-- ==== Sys2Proof/Machine/Dispatch.lean ====
section
/-! DEFINITION. The meaning of each command, one arm per row of the opcode table. -/
namespace Sys2Proof.Machine
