-- ==== Sys2Proof/Certificates/Slice0/Obligations.lean ====
section
/-! DEFINITION. The statements for the provers. -/
open Sys2Proof Sys2Proof.Machine

/-! ### The step and the registers -/

/-- A step performs the command at the front of the queue on the state with the rest of the queue. -/
def Obligations.StepRunsTheFrontCommand : Prop :=
  ∀ (s : State) (c : Instr) (rest : List Instr),
    step { s with pending := c :: rest } = exec c { s with pending := rest }

/-- R85: x0 reads as zero and discards writes; any other register reads what was last written to it. -/
def Obligations.RegisterZeroIsHardWired : Prop :=
  ∀ (c : Ctx) (r q : Reg) (v : Word),
    c.x 0 = 0 ∧ c.setX 0 v = c ∧
    (c.setX r v).x q = if q = 0 then 0 else if q = r then v else c.x q

/-! ### Integer instructions and branches -/

/-- R97, R98: the immediate forms write XD and go on at PC + 4; everything else stays. -/
def Obligations.IntegerImmediateForms : Prop :=
  ∀ (s : State) (i : Issue) (xd xa : Reg) (m : BitVec 16) (k : BitVec 21),
    let a := (s.at_ i).x xa
    let se : Word := m.signExtend 64
    let ze : Word := m.zeroExtend 64
    let sh := m.toNat % 64
    let op (cmd : Instr) (w : Word32) (v : Word) : Prop := s.Performs i w → Retires cmd s s i xd v
    op (.addi i xd xa m) (wordI 0x02 xd xa m) (a + se) ∧
    op (.andi i xd xa m) (wordI 0x03 xd xa m) (a &&& ze) ∧
    op (.ori i xd xa m) (wordI 0x04 xd xa m) (a ||| ze) ∧
    op (.xori i xd xa m) (wordI 0x05 xd xa m) (a ^^^ ze) ∧
    op (.slti i xd xa m) (wordI 0x06 xd xa m) (if a.toInt < se.toInt then 1 else 0) ∧
    op (.sltiu i xd xa m) (wordI 0x07 xd xa m) (if a.toNat < se.toNat then 1 else 0) ∧
    op (.slli i xd xa m) (wordI 0x08 xd xa m) (a <<< sh) ∧
    op (.srli i xd xa m) (wordI 0x09 xd xa m) (a >>> sh) ∧
    op (.srai i xd xa m) (wordI 0x0A xd xa m) (a.sshiftRight sh) ∧
    op (.lui i xd k) (wordU 0x0B xd k) (k.signExtend 64 <<< 16) ∧
    op (.shlor i xd xa m) (wordI 0x0C xd xa m) ((a <<< 16) ||| ze)

/-- R97, R99: addition, subtraction, logic, shifts, comparisons, minima and maxima of two registers. -/
def Obligations.IntegerRegisterForms : Prop :=
  ∀ (s : State) (i : Issue) (xd xa xb : Reg),
    let a := (s.at_ i).x xa
    let b := (s.at_ i).x xb
    let sh := b.toNat % 64
    let op (cmd : Instr) (fn : BitVec 11) (v : Word) : Prop := s.Performs i (wordR 0x01 xd xa xb fn) → Retires cmd s s i xd v
    op (.add i xd xa xb) 0x00 (a + b) ∧
    op (.sub i xd xa xb) 0x01 (a - b) ∧
    op (.and i xd xa xb) 0x02 (a &&& b) ∧
    op (.or i xd xa xb) 0x03 (a ||| b) ∧
    op (.xor i xd xa xb) 0x04 (a ^^^ b) ∧
    op (.sll i xd xa xb) 0x05 (a <<< sh) ∧
    op (.srl i xd xa xb) 0x06 (a >>> sh) ∧
    op (.sra i xd xa xb) 0x07 (a.sshiftRight sh) ∧
    op (.slt i xd xa xb) 0x08 (if a.toInt < b.toInt then 1 else 0) ∧
    op (.sltu i xd xa xb) 0x09 (if a.toNat < b.toNat then 1 else 0) ∧
    op (.min i xd xa xb) 0x0A (if a.toInt < b.toInt then a else b) ∧
    op (.max i xd xa xb) 0x0B (if a.toInt < b.toInt then b else a) ∧
    op (.minu i xd xa xb) 0x0C (if a.toNat < b.toNat then a else b) ∧
    op (.maxu i xd xa xb) 0x0D (if a.toNat < b.toNat then b else a)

- **Aim of the exercise**: Only one stretch of the entries above is wanted: the lines from the one containing "op (.sll i xd xa xb) 0x05 (a <<< sh) ∧" through the one containing "op (.slt i xd". Please reproduce it exactly.

- **The answer**:
    op (.sll i xd xa xb) 0x05 (a <<< sh) ∧
    op (.srl i xd xa xb) 0x06 (a >>> sh) ∧
    op (.sra i xd xa xb) 0x07 (a.sshiftRight sh) ∧
    op (.slt i xd xa xb) 0x08 (if a.toInt < b.toInt then 1 else 0) ∧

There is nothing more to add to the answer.